-- ==== Sys2Proof/Machine/Caravan.lean ====
section
/-! DEFINITION. The Caique caravan as it stands on the wire (07_caique_link.md): header, slots, checks, command records, and
the layout of a cycle's two caravans (08_caique_cycle.md). -/

namespace Sys2Proof.Machine

/-! Words -/

/-- The 16-bit words of a number, most significant first (R184). -/
def halvesOf : Nat → Nat → List Half
  | 0, _ => []
  | n + 1, v => BitVec.ofNat 16 (v / 2 ^ (16 * n)) :: halvesOf n v

/-- The octets of words, in wire order (R184). -/
def halfOctets (l : List Half) : List Octet := l.flatMap (fun (h : Half) => [(h >>> 8).setWidth 8, h.setWidth 8])

/-! Ordered sets (R183) -/

/-- What an ordered set of the line means; SOC and EOC of C10 carry octets of the caravan and are read by their own functions. -/
inductive CqSet where
  | idle
  | poison
  | echoReq (id : Half)
  | echoRsp (id : Half) (turn : BitVec 24)
deriving DecidableEq, Repr

/-- The octets of a 16-bit word and of a TURN, most significant first. -/
def idOctets (h : Half) : List Octet := [(h >>> 8).setWidth 8, h.setWidth 8]
def turnOctets (t : BitVec 24) : List Octet := [(t >>> 16).setWidth 8, (t >>> 8).setWidth 8, t.setWidth 8]

/-- A set in C3: K28.5 is 0xBC, D16.2 0x50, K30.7 0xFE, K23.7 0xF7, K28.1 0x3C (R183; the octets of the code groups are those of
IEEE 802.3 Clause 36, log entry 165). -/
def setC3 : CqSet → List (Bool × Octet)
  | .idle => [(true, 0xBC), (false, 0x50)]
  | .poison => [(true, 0xFE), (true, 0xF7)]
  | .echoReq id => (true, 0x3C) :: (false, 0x01) :: (idOctets id).map (fun o => (false, o))
  | .echoRsp id t => (true, 0x3C) :: (false, 0x02) :: (idOctets id).map (fun o => (false, o))
      ++ (true, 0x3C) :: (turnOctets t).map (fun o => (false, o))

/-- A set in C10: an idle character is 0x00 and /E/ 0x1E (R183, log entry 165). -/
def setC10 : CqSet → Block
  | .idle => ⟨0x1E, 0, 0, [], List.replicate 8 0⟩
  | .poison => ⟨0x1E, 0, 0, [], List.replicate 8 0x1E⟩
  | .echoReq id => ⟨0x4B, 0xC, 0, 0x01 :: idOctets id, List.replicate 4 0⟩
  | .echoRsp id t => ⟨0x55, 0xC, 0xC, 0x02 :: idOctets id ++ turnOctets t, []⟩

/-- A set in the mode of a ring: C10 or C3 (R182). -/
def lineSet (c10 : Bool) (x : CqSet) : LineSet := if c10 then .c10 (setC10 x) else .c3 (setC3 x)

/-- The data octets of a set after its first, in order. -/
def setData : LineSet → List Octet
  | .c3 l => (l.filter (fun p => !p.1)).map (fun p => p.2)
  | .c10 b => b.data

/-- What a set means to a receiver in a mode; a set that is none of these is ignored (R183). -/
def readSet (c10 : Bool) (x : LineSet) : Option CqSet :=
  let d (i : Nat) : Octet := (setData x).getD i 0
  let id : Half := d 1 ++ d 2
  [.idle, .poison, .echoReq id, .echoRsp id (d 3 ++ d 4 ++ d 5)].find? (fun y => x == lineSet c10 y)

/-- Block type of the terminate block with `k` data octets (R183: 0x87 to 0xFF; IEEE 802.3 Clause 49, log entry 165). -/
def termType (k : Nat) : Octet := ([0x87, 0x99, 0xAA, 0xB4, 0xCC, 0xD2, 0xE1, 0xFF] : List Octet).getD k 0xFF

/-- Octets of a caravan that its terminate block carries: seven go in the start block, eight in each block between (R183). -/
def termCount (n : Nat) : Nat := (n + 1) % 8

/-- SOC of a caravan: K27.7, or a start block with the first seven octets (R183). -/
def socSet (c10 : Bool) (octets : List Octet) : LineSet :=
  if c10 then .c10 ⟨0x78, 0, 0, octets.take 7, []⟩ else .c3 [(true, 0xFB)]

/-- EOC of a caravan: K29.7 K23.7, or a terminate block (R183). -/
def eocSet (c10 : Bool) (octets : List Octet) : LineSet :=
  let k := termCount octets.length
  if c10 then .c10 ⟨termType k, 0, 0, octets.drop (octets.length - k), List.replicate (7 - k) 0⟩
  else .c3 [(true, 0xFD), (true, 0xF7)]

◆ **Task instructions**
What you return must be an exact retyping of the lines above starting at the line with "0xFE), (true, 0xF7)]" and ending at the line with "def setC10 : CqSet → Block", and nothing besides.

◆ **Worked solution**
  | .poison => [(true, 0xFE), (true, 0xF7)]
  | .echoReq id => (true, 0x3C) :: (false, 0x01) :: (idOctets id).map (fun o => (false, o))
  | .echoRsp id t => (true, 0x3C) :: (false, 0x02) :: (idOctets id).map (fun o => (false, o))
      ++ (true, 0x3C) :: (turnOctets t).map (fun o => (false, o))

/-- A set in C10: an idle character is 0x00 and /E/ 0x1E (R183, log entry 165). -/
def setC10 : CqSet → Block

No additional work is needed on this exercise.